Perşembe sabahı kahvaltı etmeden önce, sabah haberlerine bir bakayım dedim. Oturdum koltuğa ve o andaki haberi takip ettim. Haberde kavga eden iki ailenin kavgası yer alıyordu. Haber neymiş, diye izledim. Kavganın sebebi, iki komşundan birinin oğlunun, diğer komşu tarafından darp edilmesi ve bunun neticesinde bu çocuğun ayağının kırılması ile birlikte ortalığın savaş alanı gibi olması. Bu arada çocuğunun bacağının kırılıp kırılmadığına dair haberde bir açıklamada yok.
Sonra bu bacağı kırıldığı söylenen ailenin fertlerinin, suçlu olduğunu ileri sürdükleri komşularının evine doğru yaptıkları saldırı görüntülere geldi. Çocuğun öfkenden gözü dönmüş veya kendini kaybetmiş olan babasının ve anasının komşularına karşı yaptıkları ellerine ne geçerse onların evinin camına çerçevesine atmaları çok acayipti. Valla, ne diyeyim, çok kavga, tartışma, gürültü patırtıya denk geldim ama bu ilk kez gördüğüm bir durumdu.
Öfkeli baba nereden eline geçirdi ise bir sandalyeyi, kavga ettiği komşusunun evinin balkonuna atmaya çalışıyor, sandalye geri geliyor ve adam bir kez daha aynı şeyi yapıyor. Sonra hanımı da bir yerden bulduğu koca bir odun parçasını aynı yere atmaya çalışıyor. Her ikisi de bunu birkaç defa yapmasına rağmen yerden 4-5 metre yüksek olan bu yere gitmesi söz konusu olmuyor. Sonra bunlar evlerine gidiyor. Sabah olunca yine aynı şekilde bu eve doğru saldırıp duruyorlar. Diğer taraf bu iki kişi ile muhatap olmuyor ve ortalık kan gölüne dönmekten kurtuluyor.
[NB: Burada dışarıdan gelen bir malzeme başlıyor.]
@[simp] theorem addOp_threads (s : State) (o : MemOp) : (addOp s o).threads = s.threads := rfl
@[simp] theorem addOp_wefts (s : State) (o : MemOp) : (addOp s o).wefts = s.wefts := rfl
@[simp] theorem addOp_blocks (s : State) (o : MemOp) : (addOp s o).blocks = s.blocks := rfl
@[simp] theorem addOp_grids (s : State) (o : MemOp) : (addOp s o).grids = s.grids := rfl
@[simp] theorem addOp_nextBlk (s : State) (o : MemOp) : (addOp s o).nextBlk = s.nextBlk := rfl
@[simp] theorem addOp_nextGid (s : State) (o : MemOp) : (addOp s o).nextGid = s.nextGid := rfl
@[simp] theorem addOp_cores (s : State) (o : MemOp) : (addOp s o).cores = s.cores := rfl
@[simp] theorem addOp_domains (s : State) (o : MemOp) : (addOp s o).domains = s.domains := rfl
@[simp] theorem addOp_vis (s : State) (o : MemOp) : (addOp s o).vis = s.vis := rfl
@[simp] theorem addOp_mem (s : State) (o : MemOp) : (addOp s o).mem = s.mem := rfl
@[simp] theorem addOp_bad (s : State) (o : MemOp) : (addOp s o).bad = s.bad := rfl
@[simp] theorem addOp_hostMem (s : State) (o : MemOp) : (addOp s o).hostMem = s.hostMem := rfl
@[simp] theorem addOp_peers (s : State) (o : MemOp) : (addOp s o).peers = s.peers := rfl
@[simp] theorem addOp_queues (s : State) (o : MemOp) : (addOp s o).queues = s.queues := rfl
@[simp] theorem addOp_waiters (s : State) (o : MemOp) : (addOp s o).waiters = s.waiters := rfl
@[simp] theorem addOp_cmds (s : State) (o : MemOp) : (addOp s o).cmds = s.cmds := rfl
@[simp] theorem addOp_packets (s : State) (o : MemOp) : (addOp s o).packets = s.packets := rfl
@[simp] theorem addOp_nextPacket (s : State) (o : MemOp) : (addOp s o).nextPacket = s.nextPacket := rfl
@[simp] theorem addOp_drain (s : State) (o : MemOp) : (addOp s o).drain = s.drain := rfl
@[simp] theorem addOp_stored (s : State) (o : MemOp) : (addOp s o).stored = s.stored := rfl
@[simp] theorem addOp_storedNo (s : State) (o : MemOp) : (addOp s o).storedNo = s.storedNo := rfl
@[simp] theorem addOp_messages (s : State) (o : MemOp) : (addOp s o).messages = s.messages := rfl
@[simp] theorem addOp_nextMessage (s : State) (o : MemOp) : (addOp s o).nextMessage = s.nextMessage := rfl
@[simp] theorem addOp_fwMin (s : State) (o : MemOp) : (addOp s o).fwMin = s.fwMin := rfl
@[simp] theorem addOp_cycle (s : State) (o : MemOp) : (addOp s o).cycle = s.cycle := rfl
@[simp] theorem addOp_pwrlim (s : State) (o : MemOp) : (addOp s o).pwrlim = s.pwrlim := rfl
@[simp] theorem addOp_key (s : State) (o : MemOp) : (addOp s o).key = s.key := rfl
@[simp] theorem addOp_popped (s : State) (o : MemOp) : (addOp s o).popped = s.popped := rfl
@[simp] theorem addOp_faults (s : State) (o : MemOp) : (addOp s o).faults = s.faults := rfl
@[simp] theorem addOp_pendq (s : State) (o : MemOp) : (addOp s o).pendq = s.pendq := rfl
@[simp] theorem addOp_iss (s : State) (o : MemOp) : (addOp s o).iss = s.iss := rfl
@[simp] theorem addOp_stalled (s : State) (o : MemOp) : (addOp s o).stalled = s.stalled := rfl
@[simp] theorem addOp_agenda (s : State) (o : MemOp) : (addOp s o).agenda = s.agenda := rfl
@[simp] theorem addOp_lastPart (s : State) (o : MemOp) : (addOp s o).lastPart = s.lastPart := rfl
@[simp] theorem addOp_free (s : State) (o : MemOp) : (addOp s o).free = s.free := rfl

@[simp] theorem State.withIssue_threads (u s : State) : (u.withIssue s).threads = s.threads := rfl
@[simp] theorem State.withIssue_wefts (u s : State) : (u.withIssue s).wefts = s.wefts := rfl
@[simp] theorem State.withIssue_blocks (u s : State) : (u.withIssue s).blocks = s.blocks := rfl
@[simp] theorem State.withIssue_grids (u s : State) : (u.withIssue s).grids = u.grids := rfl
@[simp] theorem State.withIssue_nextBlk (u s : State) : (u.withIssue s).nextBlk = u.nextBlk := rfl
@[simp] theorem State.withIssue_nextGid (u s : State) : (u.withIssue s).nextGid = u.nextGid := rfl
@[simp] theorem State.withIssue_cores (u s : State) : (u.withIssue s).cores = u.cores := rfl
@[simp] theorem State.withIssue_domains (u s : State) : (u.withIssue s).domains = u.domains := rfl
@[simp] theorem State.withIssue_vis (u s : State) : (u.withIssue s).vis = u.vis := rfl
@[simp] theorem State.withIssue_mem (u s : State) : (u.withIssue s).mem = u.mem := rfl
@[simp] theorem State.withIssue_bad (u s : State) : (u.withIssue s).bad = u.bad := rfl
@[simp] theorem State.withIssue_hostMem (u s : State) : (u.withIssue s).hostMem = u.hostMem := rfl
@[simp] theorem State.withIssue_peers (u s : State) : (u.withIssue s).peers = u.peers := rfl
@[simp] theorem State.withIssue_ops (u s : State) : (u.withIssue s).ops = u.ops := rfl
@[simp] theorem State.withIssue_nextOp (u s : State) : (u.withIssue s).nextOp = u.nextOp := rfl
@[simp] theorem State.withIssue_queues (u s : State) : (u.withIssue s).queues = u.queues := rfl
@[simp] theorem State.withIssue_waiters (u s : State) : (u.withIssue s).waiters = u.waiters := rfl
@[simp] theorem State.withIssue_cmds (u s : State) : (u.withIssue s).cmds = u.cmds := rfl
@[simp] theorem State.withIssue_packets (u s : State) : (u.withIssue s).packets = u.packets := rfl
@[simp] theorem State.withIssue_nextPacket (u s : State) : (u.withIssue s).nextPacket = u.nextPacket := rfl
@[simp] theorem State.withIssue_drain (u s : State) : (u.withIssue s).drain = u.drain := rfl
@[simp] theorem State.withIssue_stored (u s : State) : (u.withIssue s).stored = u.stored := rfl
@[simp] theorem State.withIssue_storedNo (u s : State) : (u.withIssue s).storedNo = u.storedNo := rfl
@[simp] theorem State.withIssue_messages (u s : State) : (u.withIssue s).messages = u.messages := rfl
@[simp] theorem State.withIssue_nextMessage (u s : State) : (u.withIssue s).nextMessage = u.nextMessage := rfl
@[simp] theorem State.withIssue_fwMin (u s : State) : (u.withIssue s).fwMin = u.fwMin := rfl
@[simp] theorem State.withIssue_cycle (u s : State) : (u.withIssue s).cycle = u.cycle := rfl
@[simp] theorem State.withIssue_pwrlim (u s : State) : (u.withIssue s).pwrlim = u.pwrlim := rfl
@[simp] theorem State.withIssue_key (u s : State) : (u.withIssue s).key = u.key := rfl
@[simp] theorem State.withIssue_popped (u s : State) : (u.withIssue s).popped = u.popped := rfl
@[simp] theorem State.withIssue_faults (u s : State) : (u.withIssue s).faults = u.faults := rfl
@[simp] theorem State.withIssue_pendq (u s : State) : (u.withIssue s).pendq = u.pendq := rfl
@[simp] theorem State.withIssue_iss (u s : State) : (u.withIssue s).iss = s.iss := rfl
@[simp] theorem State.withIssue_stalled (u s : State) : (u.withIssue s).stalled = u.stalled := rfl
@[simp] theorem State.withIssue_agenda (u s : State) : (u.withIssue s).agenda = u.agenda := rfl
@[simp] theorem State.withIssue_lastPart (u s : State) : (u.withIssue s).lastPart = u.lastPart := rfl
@[simp] theorem State.withIssue_free (u s : State) : (u.withIssue s).free = u.free := rfl
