-- ==== Sys2Proof/Laws/Issue.lean ====
section
/-!
SUPPORT. What the issue of an instruction does, once for all of them: the record of an issue, the lanes of the
issue set one after another, and the instruction that acts on lanes, or once for its weft.
-/
namespace Sys2Proof.Machine
open Sys2Proof

/-! ## States that agree but for their threads -/

/-- `v` holds what `u` holds in every field but the threads. -/
def ThreadsOnly (u v : State) : Prop := { v with threads := [] } = { u with threads := [] }

theorem ThreadsOnly.refl (u : State) : ThreadsOnly u u := Eq.refl _
theorem ThreadsOnly.trans {u v w : State} (h : ThreadsOnly u v) (h' : ThreadsOnly v w) : ThreadsOnly u w := Eq.trans h' h
theorem ThreadsOnly.setThread (u : State) (b w l : Nat) (x : Thread) : ThreadsOnly u (u.setThread b w l x) := Eq.refl _

/-- Any other field is the same in both. -/
theorem ThreadsOnly.field {u v : State} (h : ThreadsOnly u v) {α : Sort*} (f : State → α)
    (hf : ∀ s : State, f { s with threads := [] } = f s) : f v = f u := by
  rw [← hf v, ← hf u, h]

/-- A relation that holds of each step holds of a fold. -/
theorem foldl_rel {α β : Type*} {R : α → α → Prop} (refl : ∀ a, R a a) (trans : ∀ {a b c}, R a b → R b c → R a c)
    (step : α → β → α) (h : ∀ a x, R a (step a x)) (ls : List β) (a : α) : R a (ls.foldl step a) := by
  induction ls generalizing a with
  | nil => exact refl a
  | cons x ls ih => exact trans (h a x) (ih _)

/-! ## The lanes of a weft, one after another -/

/-- The lanes of a list, each set from what it holds then. -/
def setLanes (b w : Nat) (f : State → Nat → Thread) (ls : List Nat) (s : State) : State :=
  ls.foldl (fun u l => u.setThread b w l (f u l)) s

theorem setLanes_threadsOnly (b w : Nat) (f : State → Nat → Thread) (ls : List Nat) (s : State) :
    ThreadsOnly s (setLanes b w f ls s) :=
  foldl_rel ThreadsOnly.refl ThreadsOnly.trans _ (fun u l => ThreadsOnly.setThread u b w l (f u l)) ls s

/-- The threads off the list stay. -/
theorem setLanes_other (b w : Nat) (f : State → Nat → Thread) (ls : List Nat) (s : State) (k : Nat)
    (hk : ∀ l ∈ ls, k ≠ tkey b w l) : Sp.find? (setLanes b w f ls s).threads k = Sp.find? s.threads k := by
  induction ls generalizing s with
  | nil => rfl
  | cons l ls ih =>
    have h := ih (s.setThread b w l (f s l)) fun l' h' => hk l' (by simp [h'])
    simp only [setLanes, List.foldl_cons] at h ⊢
    rw [h]
    simp only [State.setThread, Sp.find_put]
    rw [if_neg (hk l (by simp))]

/-- A lane of the list that comes once holds what `f` gives it, where `f` looks at nothing that earlier lanes change. -/
theorem setLanes_lane (b w : Nat) (f : State → Nat → Thread) (ls : List Nat) (s : State) (hd : ls.Nodup)
    (g : Nat → Thread) (hf : ∀ l ∈ ls, ∀ u, ThreadsOnly s u → u.thread b w l = s.thread b w l → f u l = g l) :
    ∀ l ∈ ls, (setLanes b w f ls s).thread b w l = g l := by
  induction ls generalizing s with
  | nil => simp
  | cons l ls ih =>
    rw [List.nodup_cons] at hd
    have hs : setLanes b w f (l :: ls) s = setLanes b w f ls (s.setThread b w l (f s l)) := rfl
    rw [hs]
    intro j hj
    rcases List.mem_cons.mp hj with rfl | hj
    · have h := setLanes_other b w f ls (s.setThread b w j (f s j)) (tkey b w j)
        fun l' h' he => hd.1 ((tkey_lane b w j l').mp he ▸ h')
      have h' : (setLanes b w f ls (s.setThread b w j (f s j))).thread b w j = (s.setThread b w j (f s j)).thread b w j := by
        simp only [State.thread, Sp.get, h]
      rw [h', State.thread_setThread_same]
      exact hf j (by simp) s (ThreadsOnly.refl s) rfl
    · refine ih (s.setThread b w l (f s l)) hd.2 (fun i hi u hu ht => ?_) j hj
      have hil : i ≠ l := fun h => hd.1 (h ▸ hi)
      refine hf i (by simp [hi]) u (ThreadsOnly.trans (ThreadsOnly.setThread s b w l (f s l)) hu) ?_
      rw [ht, State.thread_setThread, if_neg fun h => hil ((tkey_lane b w i l).mp h)]

/-! ## The record of an issue -/

theorem clearDeliver_eq (s : State) :
    clearDeliver s = setLanes s.iss.blk s.iss.weft (fun u l => { u.thread s.iss.blk s.iss.weft l with deliver := false })
      (maskLanes s.iss.deliver) s := by
  have key : ∀ (ls : List Nat) (u : State), u.iss = s.iss →
      ls.foldl (fun s l => s.setThread s.iss.blk s.iss.weft l { s.thread s.iss.blk s.iss.weft l with deliver := false }) u =
        setLanes s.iss.blk s.iss.weft (fun u l => { u.thread s.iss.blk s.iss.weft l with deliver := false }) ls u := by
    intro ls
    induction ls with
    | nil => intro u _; simp only [setLanes, List.foldl_nil]
    | cons l ls ih => intro u hu; simp only [List.foldl_cons, setLanes, hu]; exact ih _ (by simp [hu])
  exact key _ s rfl

theorem clearDeliver_threadsOnly (s : State) : ThreadsOnly s (clearDeliver s) := by
  rw [clearDeliver_eq]; exact setLanes_threadsOnly _ _ _ _ _

@[simp] theorem clearDeliver_wefts (s : State) : (clearDeliver s).wefts = s.wefts :=
  (clearDeliver_threadsOnly s).field State.wefts fun _ => rfl
@[simp] theorem clearDeliver_blocks (s : State) : (clearDeliver s).blocks = s.blocks :=
  (clearDeliver_threadsOnly s).field State.blocks fun _ => rfl
@[simp] theorem clearDeliver_grids (s : State) : (clearDeliver s).grids = s.grids :=
  (clearDeliver_threadsOnly s).field State.grids fun _ => rfl
@[simp] theorem clearDeliver_nextBlk (s : State) : (clearDeliver s).nextBlk = s.nextBlk :=
  (clearDeliver_threadsOnly s).field State.nextBlk fun _ => rfl
@[simp] theorem clearDeliver_nextGid (s : State) : (clearDeliver s).nextGid = s.nextGid :=
  (clearDeliver_threadsOnly s).field State.nextGid fun _ => rfl
@[simp] theorem clearDeliver_cores (s : State) : (clearDeliver s).cores = s.cores :=
  (clearDeliver_threadsOnly s).field State.cores fun _ => rfl
@[simp] theorem clearDeliver_domains (s : State) : (clearDeliver s).domains = s.domains :=
  (clearDeliver_threadsOnly s).field State.domains fun _ => rfl
@[simp] theorem clearDeliver_vis (s : State) : (clearDeliver s).vis = s.vis :=
  (clearDeliver_threadsOnly s).field State.vis fun _ => rfl
@[simp] theorem clearDeliver_mem (s : State) : (clearDeliver s).mem = s.mem :=
  (clearDeliver_threadsOnly s).field State.mem fun _ => rfl
@[simp] theorem clearDeliver_bad (s : State) : (clearDeliver s).bad = s.bad :=
  (clearDeliver_threadsOnly s).field State.bad fun _ => rfl
@[simp] theorem clearDeliver_hostMem (s : State) : (clearDeliver s).hostMem = s.hostMem :=
  (clearDeliver_threadsOnly s).field State.hostMem fun _ => rfl
@[simp] theorem clearDeliver_peers (s : State) : (clearDeliver s).peers = s.peers :=
  (clearDeliver_threadsOnly s).field State.peers fun _ => rfl
@[simp] theorem clearDeliver_ops (s : State) : (clearDeliver s).ops = s.ops :=
  (clearDeliver_threadsOnly s).field State.ops fun _ => rfl
@[simp] theorem clearDeliver_nextOp (s : State) : (clearDeliver s).nextOp = s.nextOp :=
  (clearDeliver_threadsOnly s).field State.nextOp fun _ => rfl
@[simp] theorem clearDeliver_queues (s : State) : (clearDeliver s).queues = s.queues :=
  (clearDeliver_threadsOnly s).field State.queues fun _ => rfl
@[simp] theorem clearDeliver_waiters (s : State) : (clearDeliver s).waiters = s.waiters :=
  (clearDeliver_threadsOnly s).field State.waiters fun _ => rfl
@[simp] theorem clearDeliver_cmds (s : State) : (clearDeliver s).cmds = s.cmds :=
  (clearDeliver_threadsOnly s).field State.cmds fun _ => rfl
@[simp] theorem clearDeliver_packets (s : State) : (clearDeliver s).packets = s.packets :=
  (clearDeliver_threadsOnly s).field State.packets fun _ => rfl
@[simp] theorem clearDeliver_nextPacket (s : State) : (clearDeliver s).nextPacket = s.nextPacket :=
  (clearDeliver_threadsOnly s).field State.nextPacket fun _ => rfl
@[simp] theorem clearDeliver_drain (s : State) : (clearDeliver s).drain = s.drain :=
  (clearDeliver_threadsOnly s).field State.drain fun _ => rfl
@[simp] theorem clearDeliver_stored (s : State) : (clearDeliver s).stored = s.stored :=
  (clearDeliver_threadsOnly s).field State.stored fun _ => rfl
@[simp] theorem clearDeliver_storedNo (s : State) : (clearDeliver s).storedNo = s.storedNo :=
  (clearDeliver_threadsOnly s).field State.storedNo fun _ => rfl
@[simp] theorem clearDeliver_messages (s : State) : (clearDeliver s).messages = s.messages :=
  (clearDeliver_threadsOnly s).field State.messages fun _ => rfl
@[simp] theorem clearDeliver_nextMessage (s : State) : (clearDeliver s).nextMessage = s.nextMessage :=
  (clearDeliver_threadsOnly s).field State.nextMessage fun _ => rfl
@[simp] theorem clearDeliver_fwMin (s : State) : (clearDeliver s).fwMin = s.fwMin :=
  (clearDeliver_threadsOnly s).field State.fwMin fun _ => rfl
@[simp] theorem clearDeliver_cycle (s : State) : (clearDeliver s).cycle = s.cycle :=
  (clearDeliver_threadsOnly s).field State.cycle fun _ => rfl
@[simp] theorem clearDeliver_pwrlim (s : State) : (clearDeliver s).pwrlim = s.pwrlim :=
  (clearDeliver_threadsOnly s).field State.pwrlim fun _ => rfl
@[simp] theorem clearDeliver_key (s : State) : (clearDeliver s).key = s.key :=
  (clearDeliver_threadsOnly s).field State.key fun _ => rfl
@[simp] theorem clearDeliver_popped (s : State) : (clearDeliver s).popped = s.popped :=
  (clearDeliver_threadsOnly s).field State.popped fun _ => rfl
@[simp] theorem clearDeliver_faults (s : State) : (clearDeliver s).faults = s.faults :=
  (clearDeliver_threadsOnly s).field State.faults fun _ => rfl
@[simp] theorem clearDeliver_pendq (s : State) : (clearDeliver s).pendq = s.pendq :=
  (clearDeliver_threadsOnly s).field State.pendq fun _ => rfl
@[simp] theorem clearDeliver_iss (s : State) : (clearDeliver s).iss = s.iss :=
  (clearDeliver_threadsOnly s).field State.iss fun _ => rfl
@[simp] theorem clearDeliver_stalled (s : State) : (clearDeliver s).stalled = s.stalled :=
  (clearDeliver_threadsOnly s).field State.stalled fun _ => rfl
@[simp] theorem clearDeliver_agenda (s : State) : (clearDeliver s).agenda = s.agenda :=
  (clearDeliver_threadsOnly s).field State.agenda fun _ => rfl
@[simp] theorem clearDeliver_lastPart (s : State) : (clearDeliver s).lastPart = s.lastPart :=
  (clearDeliver_threadsOnly s).field State.lastPart fun _ => rfl
@[simp] theorem clearDeliver_free (s : State) : (clearDeliver s).free = s.free :=
  (clearDeliver_threadsOnly s).field State.free fun _ => rfl
@[simp] theorem noteIssue_grids (s : State) : (noteIssue s).grids = s.grids := by
  simp [noteIssue]
@[simp] theorem noteIssue_nextBlk (s : State) : (noteIssue s).nextBlk = s.nextBlk := by
  simp [noteIssue]
@[simp] theorem noteIssue_nextGid (s : State) : (noteIssue s).nextGid = s.nextGid := by
  simp [noteIssue]
@[simp] theorem noteIssue_cores (s : State) : (noteIssue s).cores = s.cores := by
  simp [noteIssue]
@[simp] theorem noteIssue_domains (s : State) : (noteIssue s).domains = s.domains := by
  simp [noteIssue]
@[simp] theorem noteIssue_vis (s : State) : (noteIssue s).vis = s.vis := by
  simp [noteIssue]
@[simp] theorem noteIssue_mem (s : State) : (noteIssue s).mem = s.mem := by
  simp [noteIssue]
@[simp] theorem noteIssue_bad (s : State) : (noteIssue s).bad = s.bad := by
  simp [noteIssue]
@[simp] theorem noteIssue_hostMem (s : State) : (noteIssue s).hostMem = s.hostMem := by
  simp [noteIssue]
@[simp] theorem noteIssue_peers (s : State) : (noteIssue s).peers = s.peers := by
  simp [noteIssue]
@[simp] theorem noteIssue_ops (s : State) : (noteIssue s).ops = s.ops := by
  simp [noteIssue]
@[simp] theorem noteIssue_nextOp (s : State) : (noteIssue s).nextOp = s.nextOp := by
  simp [noteIssue]
@[simp] theorem noteIssue_queues (s : State) : (noteIssue s).queues = s.queues := by
  simp [noteIssue]
@[simp] theorem noteIssue_waiters (s : State) : (noteIssue s).waiters = s.waiters := by
  simp [noteIssue]
@[simp] theorem noteIssue_cmds (s : State) : (noteIssue s).cmds = s.cmds := by
  simp [noteIssue]
@[simp] theorem noteIssue_packets (s : State) : (noteIssue s).packets = s.packets := by
  simp [noteIssue]
@[simp] theorem noteIssue_nextPacket (s : State) : (noteIssue s).nextPacket = s.nextPacket := by
  simp [noteIssue]
@[simp] theorem noteIssue_drain (s : State) : (noteIssue s).drain = s.drain := by
  simp [noteIssue]
@[simp] theorem noteIssue_stored (s : State) : (noteIssue s).stored = s.stored := by
  simp [noteIssue]
@[simp] theorem noteIssue_storedNo (s : State) : (noteIssue s).storedNo = s.storedNo := by
  simp [noteIssue]
@[simp] theorem noteIssue_messages (s : State) : (noteIssue s).messages = s.messages := by
  simp [noteIssue]
@[simp] theorem noteIssue_nextMessage (s : State) : (noteIssue s).nextMessage = s.nextMessage := by
  simp [noteIssue]
@[simp] theorem noteIssue_fwMin (s : State) : (noteIssue s).fwMin = s.fwMin := by
  simp [noteIssue]
@[simp] theorem noteIssue_cycle (s : State) : (noteIssue s).cycle = s.cycle := by
  simp [noteIssue]
@[simp] theorem noteIssue_pwrlim (s : State) : (noteIssue s).pwrlim = s.pwrlim := by
  simp [noteIssue]
@[simp] theorem noteIssue_key (s : State) : (noteIssue s).key = s.key := by
  simp [noteIssue]
@[simp] theorem noteIssue_popped (s : State) : (noteIssue s).popped = s.popped := by
  simp [noteIssue]
@[simp] theorem noteIssue_faults (s : State) : (noteIssue s).faults = s.faults := by
  simp [noteIssue]
@[simp] theorem noteIssue_pendq (s : State) : (noteIssue s).pendq = s.pendq := by
  simp [noteIssue]
@[simp] theorem noteIssue_iss (s : State) : (noteIssue s).iss = s.iss := by
  simp [noteIssue]
@[simp] theorem noteIssue_stalled (s : State) : (noteIssue s).stalled = s.stalled := by
  simp [noteIssue]
@[simp] theorem noteIssue_agenda (s : State) : (noteIssue s).agenda = s.agenda := by
  simp [noteIssue]
@[simp] theorem noteIssue_lastPart (s : State) : (noteIssue s).lastPart = s.lastPart := by
  simp [noteIssue]
@[simp] theorem noteIssue_free (s : State) : (noteIssue s).free = s.free := by
  simp [noteIssue]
Bu haberde öfkeli ana babanın, bir balkona böyle can havli ile bir şeyler atması ve bunun olmayacak bir iş olmasına rağmen, devam etmeleri anlaşılacak bir hal değil gibi geldi bana. Öfkeden gözü dönmüş insanların, aklı başında öyle gitmiş ki; balkonun yüksekliği bile onları durduramamış.
Haber bitti ve ben yola çıktım. Bunu düşüne düşüne uğrayacağım yerlere uğradım ve gazeteye geldim. Milletin bu hale düşmesi mi, iyice zıvanadan çıkması mı, gözümüzün dönmesinin artık kontrol edilememesi mi, ruhumuzun paramparça oluşu mu, artık bilemiyorum?
Bu öfkeli hal; iyi bir hal değil.
Bir şey geliyor ama ne, diye kaç defa yazdım, fakat ne olduğunu kimse bilmiyor!
Bekleyelim ve görelim bakalım gelen nedir?